In the previous posts (1, 2, 3), I have argued that interest rates mainly reflect sentiment (lower rates reflect pessimistic sentiment). And the quantity of low-risk borrowing is mostly determined by public debt, private collateral, and mature corporate earning power.
In post #3, I suggested that a healthy dose of “Upside-down CAPM” thinking could have prevented the misguided pro-crisis policy direction that the US headed down before the Great Recession. The complicated CDO markets which rose up in 2006-2007 and then blew up were part of the bust, not the boom. They were mostly created because poor economic sentiment and risk avoidance created a surge of demand for low-risk securities. They blew up because they were treated as part of a bubble and their collapse was pre-determined and popular.
When they did collapse, they then became scapegoats confirming the need for the pro-crisis policies that had collapsed them.
These excerpts from Building from the Ground Up reflect the financial moral panic that led to the 2008 crisis. As you read this, consider the ways in which an Upside-down CAPM approach could have tempered the motivations that led to the series of catastrophic policy errors of the crisis.
The Upside-down CAPM approach is conceptually and empirically useful and reasonable. It also lends itself to a mutual sympathy and for a support for mutual welfare. The marginal gains of additional at-risk investment are shared gains.
Covid, being a natural real shock, allowed for a sympathetic policy response. The Great Recession, being self-imposed, was a reflection of lack of sympathy engendered by the confused conventional models of the business cycle, Fed policy, and home values.
These excerpts are from Chapter 10: No Bailouts!
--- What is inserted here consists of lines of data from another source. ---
-- ==== Sys2Proof/Machine/Queue.lean ====
section
/-! DEFINITION. User queues, the queue mapper and ring entries: R338 to R344, R350, and the checks of a launch record in
its first phase (R205, R206, R210, R345, R347). -/

namespace Sys2Proof.Machine

/-! Descriptors and run state (R338 to R340). -/

/-- Word of a queue's descriptor. -/
def Die.qWord (x : Die) (q o : Nat) : Nat := x.reg (0x200000 + 32 * q + o)
def Die.qEn (x : Die) (q : Nat) : Bool := bitN (x.qWord q 0) 0
def Die.qBase (x : Die) (q : Nat) : Nat := field (x.qWord q 0) 12 42 * 4096
def Die.qCtx (x : Die) (q : Nat) : Nat := field (x.qWord q 8) 16 12
def Die.qPrio (x : Die) (q : Nat) : Nat := field (x.qWord q 8) 8 2
def Die.qLogn (x : Die) (q : Nat) : Nat := field (x.qWord q 8) 0 5
/-- Run state of a queue. -/
def Die.uq (x : Die) (q : Nat) : UQueue := x.uqs.get q {}
/-- Change the run state of a queue. -/
def State.modUq (s : State) (d q : Nat) (f : UQueue → UQueue) : State := s.modDie d fun x => { x with uqs := x.uqs.upd q {} f }
/-- QUANT in rc ticks (R340): 100 ticks in a microsecond. -/
def Die.quantum (x : Die) : Nat := max 1 (x.reg 0x208000 % 65536) * 100

/-- Whether a queue is idle in the sense of R340: nothing to take, at a wait-on-word, or waiting for the page of an
entry's address (R344). -/
def UQueue.isIdle (u : UQueue) : Bool :=
  u.rdidx == u.wridx || u.waitE.isSome || (match u.fault with | some f => f % 2 == 1 | none => false)

/-- A queue without a slot is pending from now (R339, R340). -/
def UQueue.pend (u : UQueue) : UQueue := if u.st = .idle then { u with st := .pending, boost := 0, pendFor := 0 } else u

/-- Stop a queue with its record (R339, R341, R344): the low word of the offending value. -/
def State.stopQueue (s : State) (d q tag v : Nat) : State :=
  (s.modDie d fun x => x.stopQueue q).logCtx d ((s.die d).qCtx q) 0x27 0 (q + 2 ^ 16 * tag + 2 ^ 32 * (v % 2 ^ 32))

/-- A queue is disabled (R338). -/
def Die.disableQueue (x : Die) (q : Nat) : Die :=
  let r := x.qWord q 0
  { (x.setReg (0x200000 + 32 * q) (r - r % 2)) with
    uqs := x.uqs.upd q {} fun u => { u with st := .disabled, waitE := none, fault := none, boost := 0, closing := false } }

/-- A write of `v`, with the bits of `m` written, to word `o` of a queue's descriptor (R338). -/
def State.descWrite (s : State) (d q o m v : Nat) : State :=
  let x := s.die d
  let mask := if o = 0 then (2 ^ 42 - 1) * 4096 + 1 else if o = 8 then 4095 * 65536 + 768 + 31 else 0
  if x.qEn q then
    if o = 0 ∧ bitN m 0 ∧ !bitN v 0 then
      (if ((x.uq q).fault).isSome ∨ (x.uq q).wleft ≠ 0 then s.modUq d q fun u => { u with closing := true } else s.modDie d fun y => y.disableQueue q)
    else s
  else
    let new := ((x.qWord q o &&& (2 ^ 64 - 1 - m % 2 ^ 64)) ||| (v &&& m)) &&& mask
    if o = 0 ∧ bitN new 0 then
      if 6 ≤ x.qLogn q ∧ x.qLogn q ≤ 20 then
        (s.modDie d fun y => y.setReg (0x200000 + 32 * q) new).modUq d q fun _ => { st := .idle }
      else s.modDie d fun y => y.setReg (0x200000 + 32 * q) (new - 1)
    else s.modDie d fun y => y.setReg (0x200000 + 32 * q + o) new

/-- A store of `v`, `size` bytes wide, to offset 0 of a queue's notify page (R339, R340). -/
def State.notify (s : State) (d q size v : Nat) : State :=
  let x := s.die d
  let u := x.uq q
  if size ≠ 8 ∨ 1024 ≤ q ∨ !x.qEn q ∨ v = u.wridx then s
  else if u.wridx ≤ v ∧ v ≤ u.rdidx + 2 ^ x.qLogn q then
    s.modUq d q fun u => { u with wridx := v, idleLeft := x.quantum }.pend
  else s.stopQueue d q 0 v

/-- WRIDX (R339). -/
def execWridx (die q size val : Nat) (s : State) : Out := if (s.die die).br ≠ 4 then .next s else .next (s.notify die q size (val % 2 ^ 64))

/-! The mapper (R340). -/

/-- Rc ticks of 1 ms (R340). -/
def ageTicks : Nat := 100000

/-- Effective priority of a pending queue: one level more for each full 1 ms that it has been pending (R340). -/
def Die.effPrio (x : Die) (q : Nat) : Nat := min 3 (x.qPrio q + (x.uq q).boost + (x.uq q).pendFor / ageTicks)

/-- MAPPER_SLOT_FILL: a free slot takes the pending queue of the highest effective priority, round robin over the queue
numbers (R340). -/
def execMapperSlotFill (die : Nat) (s : State) : Out :=
  let x := s.die die
  let pend := (x.uqs.filter fun e => e.2.st == .pending).map (·.1)
  let top := pend.foldl (fun m q => max m (x.effPrio q)) 0
  let cand := pend.filter fun q => x.effPrio q == top
  if 32 ≤ (x.uqs.filter fun e => e.2.st == .resident).length then .next s
  else
    match (cand.filter fun q => x.rr ≤ q) ++ cand with
    | [] => .next s
    | q :: _ =>
      .next ((s.modUq die q fun u => { u with st := .resident, boost := 0, pendFor := 0, idleLeft := x.quantum }).modDie die fun y =>
        { y with rr := (q + 1) % 1024 })

/-- QUEUE_PRIORITY_AGE: a queue that has been pending for a full 1 ms rises by one level, up to 3 (R340). -/
def execQueuePriorityAge (die q : Nat) (s : State) : Out :=
  let x := s.die die
  if (x.uq q).st = .pending ∧ ageTicks ≤ (x.uq q).pendFor ∧ x.qPrio q + (x.uq q).boost < 3 then
    .next (s.modUq die q fun u => { u with boost := u.boost + 1, pendFor := u.pendFor - ageTicks })
  else .next s

/-- IDLE_QUANTUM_EXPIRY: a resident queue that has been idle for the quantum gives up its slot, but not while its context is being
pre-empted (R340, R360). -/
def execIdleQuantumExpiry (die q : Nat) (s : State) : Out :=
  let x := s.die die
  let u := x.uq q
  if u.st = .resident ∧ u.isIdle ∧ u.idleLeft = 0 ∧ x.cstate.get (x.qCtx q) 0 = 0 then .next (s.modUq die q fun u => { u with st := .idle }) else .next s

/-! Reading the ring (R341). -/

/-- What the mapper finds at the head of a queue's ring. -/
inductive Head where
  | none
  | pause (va : Nat)
  | hold (va : Nat)
  | stop (v tag : Nat)
  | ok (hdr va n : Nat)
  deriving DecidableEq, Repr

/-- The first obstacle on the slots of an entry; a poisoned slot fails like any other check. -/
def State.slotObst (s : State) (d ctx va tag : Nat) : Nat → Head
  | 0 => .none
  | n + 1 =>
    match s.slotObst d ctx va tag n with
    | .none =>
      (match s.schedChk d ctx (va + 64 * n) { size := 64 } with
       | .ok pa _ => if s.badRead (pa / 128) ctx then .stop (va + 64 * n) tag else .none
       | .park => .pause (va + 64 * n)
       | .wait => .hold (va + 64 * n)
       | _ => .stop (va + 64 * n) tag)
    | h => h

/-- Whether NSLOT matches KIND (R341). -/
def slotsOk (kind n : Nat) : Bool :=
  if kind = 1 ∨ kind = 3 then n == 8 else if kind = 2 then n == 2 else if kind = 4 ∨ kind = 5 then n == 1
  else if kind = 0x0F then 1 ≤ n && n ≤ 16 else false

/-- The entry at the head of a resident queue (R341). -/
def State.entryHead (s : State) (d q : Nat) : Head :=
  let x := s.die d
  let u := x.uq q
  let ctx := x.qCtx q
  let i := u.rdidx % 2 ^ x.qLogn q
  let va := x.qBase q + 64 * i
  if x.br ≠ 4 ∨ !x.qEn q ∨ u.st ≠ .resident ∨ u.waitE.isSome ∨ u.fault.isSome ∨ u.wridx ≤ u.rdidx then .none
  else
    match s.slotObst d ctx va 0 1 with
    | .none =>
      let h := s.schedRead d ctx va 8
      let n := field h 8 5
      let tag := field h 16 16
      if !slotsOk (field h 0 8) n ∨ 2 ^ x.qLogn q < i + n ∨ u.wridx < u.rdidx + n ∨ field h 14 2 ≠ 0 ∨ field h 32 32 ≠ 0 then .stop h tag
      else
        (match s.slotObst d ctx va tag n with
         | .none => .ok h va n
         | r => r)
    | r => r

/-- A place that an agent of a die could not reach before its time-out: the cross-die record, when it is no walk that waited
(R255, R422). -/
def State.logFar (s : State) (d ctx va : Nat) : State :=
  match s.walk d ctx va with
  | .leaf w => (match leafPhys d w va with | some pa => s.logCross d ctx va pa | none => s)
  | _ => s

/-- An access of a queue waits for a walk or for a place that answers no request now; when its time-out has passed the queue stops
as for a failing check (R247, R255, R341, R344, R422). -/
def State.queueHold (s : State) (d q va tag : Nat) : State :=
  let ctx := (s.die d).qCtx q
  let u := (s.die d).uq q
  if u.wleft = 1 then ((s.modUq d q fun u => { u with wleft := 0 }).logFar d ctx va).stopQueue d q tag va
  else if u.wleft = 0 then s.modUq d q fun u => { u with wleft := s.waitTicks d ctx va, wfar := s.waitFar d ctx va }
  else s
On August 6, 2007, on the cusp of the first round of panic in mortgage securities markets and some corporate financing markets, the Wall Street Journal’s editors demanded instability:
[N]aturally the wounded are clamoring for the Federal Reserve to ride to the rescue with easier money when it meets tomorrow, even though the Fed helped create this mess.
Credit panics are never pretty, but their virtue is that they restore some fear and humility to the marketplace…
Current Fed Chairman Ben Bernanke was along for the Greenspan ride, so he’s hardly blameless. No doubt he’d love to play the hero role now, signaling easier money this week.
This sort of rhetoric was common during the crisis. Loose money and credit-fueled speculation were blamed for the housing bubble. What they cynically called Bernanke “playing the hero” might more accurately be called “doing his job.”…
That August 2007 meeting was immediately followed by panic in private mortgage markets…
A year later, in September 2008, the Federal Reserve again held interest rates stable, which again led immediately to market panics. This time the decision was followed by the most jarring collapse in economic activity in generations. The Wall Street Journal, for one, remained firm in their resolve:
These columns have been tough on the Federal Reserve in recent years, so it’s only fair to praise the central bank when it does the right thing. And that’s what it did yesterday by holding the federal funds rate stable at 2%, despite the turmoil in financial markets and enormous Wall Street pressure to reduce rates further.
Our view is that 90% of central banking is about character. Can a Fed chairman stand up to the inevitable lobbying from business and the political class when the economic moment demands a hard line for hard money? Any central banker can say yes to easier money. The great ones can also say no.
The following three months saw the worst decline in nominal economic activity since the Great Depression. The housing price collapse worsened, and defaults accelerated. Unemployment started to rise by nearly ½ percent a month.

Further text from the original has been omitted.